theorem offering_applySingle (s : State) (slot : Nat) (lane : Lane) (o : Outcome) (address : Nat) :
    Offering s (s.applySingle slot lane o address) := by
  unfold State.applySingle
  cases o with
  | done =>
    dsimp only
    have h := (offering_onSpan s slot fun sp => sp.addCopy { lane := lane, address := address }).trans
      (offering_commit _ slot)
    split
    · split
      · exact h.trans (offering_setFlag _ _)
      · exact h
    · exact h
  | cancelled => exact offering_requeue _ _
  | retryExhausted => exact (offering_onSpan _ _ _).trans (offering_failOrRequeue _ _)
  | moduleFault => exact (offering_onSpan _ _ _).trans (offering_failOrRequeue _ _)
  | timeout => exact (offering_onSpan _ _ _).trans (offering_failOrRequeue _ _)
  | none => exact .refl s

theorem offering_closePartial (s : State) (c : PairContext) (failed : Bool) :
    Offering s (s.closePartial c failed) := by
  have h0 : Offering s (if failed then s.onSpan c.slot Span.countAttempt else s) := by
    split
    · exact offering_onSpan _ _ _
    · exact .refl s
  unfold State.closePartial
  dsimp only
  generalize (if failed then s.onSpan c.slot Span.countAttempt else s) = s1 at h0 ⊢
  split
  · exact h0
  · next sp hsp =>
    split
    · split
      · exact h0.trans (offering_commit _ _)
      · exact h0.trans ((offering_commit _ _).trans (offering_setFlag _ _))
    · split
      · exact h0.trans ((offering_setSpan _ _ _).trans (offering_failOrRequeue _ _))
      · exact h0.trans ((offering_setSpan _ _ _).trans (offering_requeue _ _))

theorem offering_closeBare (s : State) (c : PairContext) (failed : Bool) :
    Offering s (s.closeBare c failed) := by
  unfold State.closeBare
  split
  · exact (offering_onSpan _ _ _).trans (offering_failOrRequeue _ _)
  · exact offering_requeue _ _

theorem offering_closeSpan (s : State) (c : PairContext) : Offering s (s.closeSpan c) := by
  unfold State.closeSpan
  dsimp only
  split
  · exact offering_commit _ _
  · split
    · exact offering_closePartial _ _ _
    · exact offering_closeBare _ _ _

theorem offering_closePair (s : State) (c : PairContext) : Offering s (s.closePair c) :=
  (offering_setPair _ _).trans ((offering_closeSpan _ _).trans (offering_rolesEnded _))

theorem offering_pairOutcome (s : State) (c : PairContext) (lane : Lane) (o : Outcome) (address : Nat) :
    Offering s (s.pairOutcome c lane o address) := by
  have h0 : Offering s (if o = .done then
        s.onSpan c.slot fun sp => sp.addCopy { lane := lane, address := address }
      else s) := by
    split
    · exact offering_onSpan _ _ _
    · exact .refl s
  unfold State.pairOutcome
  split
  · dsimp only
    split
    · exact h0.trans (offering_setPair _ _)
    · exact h0.trans ((offering_setPair _ _).trans (offering_closePair _ _))
  · exact .refl s

theorem offering_dissolve (s : State) (c : PairContext) : Offering s (s.dissolve c) :=
  (offering_setPair _ _).trans (offering_requeue _ _)

theorem offering_reportWrite (s : State) (lane : Lane) (j : SpanJob) (o : Outcome) (address : Nat) :
    Offering s (s.reportWrite lane j o address) := by
  unfold State.reportWrite
  split
  · exact .refl s
  · next sp hsp =>
    have h := offering_setSpan s j.slot (sp.noteOutcome o)
    dsimp only
    split
    · split
      · exact h.trans (offering_pairOutcome _ _ _ _ _)
      · exact h.trans (offering_applySingle _ _ _ _ _)
    · exact h.trans (offering_applySingle _ _ _ _ _)

theorem offering_reportOutcome (s : State) (lane : Lane) (j : SpanJob) (o : Outcome) (address : Nat) :
    Offering s (s.reportOutcome lane j o address) := by
  unfold State.reportOutcome
  split
  · split
    · exact (offering_onSpan s _ fun sp => sp.noteOutcome o).trans
        ((offering_dissolve _ _).trans (offering_rolesEnded _))
    · exact offering_reportWrite _ _ _ _ _
  · exact offering_reportWrite _ _ _ _ _

theorem offering_join (s : State) (c : PairContext) : Offering s (s.join c) :=
  (offering_setPair _ _).trans ((offering_startSpanJob _ _ _ _ _).trans (offering_startSpanJob _ _ _ _ _))

theorem offering_endUnstarted (s : State) (c : PairContext) : Offering s (s.endUnstarted c) :=
  (offering_dissolve _ _).trans ((offering_setJob _ _ _).trans (offering_nextLaneState _ _))

theorem offering_startSingly (s : State) (c : PairContext) : Offering s (s.startSingly c) :=
  (offering_setPair _ _).trans (offering_startSpanJob _ _ _ _ _)

theorem offering_convert (s : State) (c : PairContext) : Offering s (s.convert c) := by
  unfold State.convert
  split
  · exact offering_startSingly _ _
  · dsimp only
    split
    · exact (offering_setChoices _ _).trans (offering_endUnstarted _ _)
    · exact (offering_setChoices _ _).trans (offering_startSingly _ _)

theorem offering_followerLost (s : State) (c : PairContext) : Offering s (s.followerLost c) := by
  unfold State.followerLost
  split
  · exact (offering_endUnstarted _ _).trans (offering_roleEnded _ _)
  · exact (offering_convert _ _).trans (offering_roleEnded _ _)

══════

§ **TASK INSTRUCTIONS**:
List each line of the records that holds the string "countAttempt".

§ **TASK RESPONSE**:
  have h0 : Offering s (if failed then s.onSpan c.slot Span.countAttempt else s) := by
  generalize (if failed then s.onSpan c.slot Span.countAttempt else s) = s1 at h0 ⊢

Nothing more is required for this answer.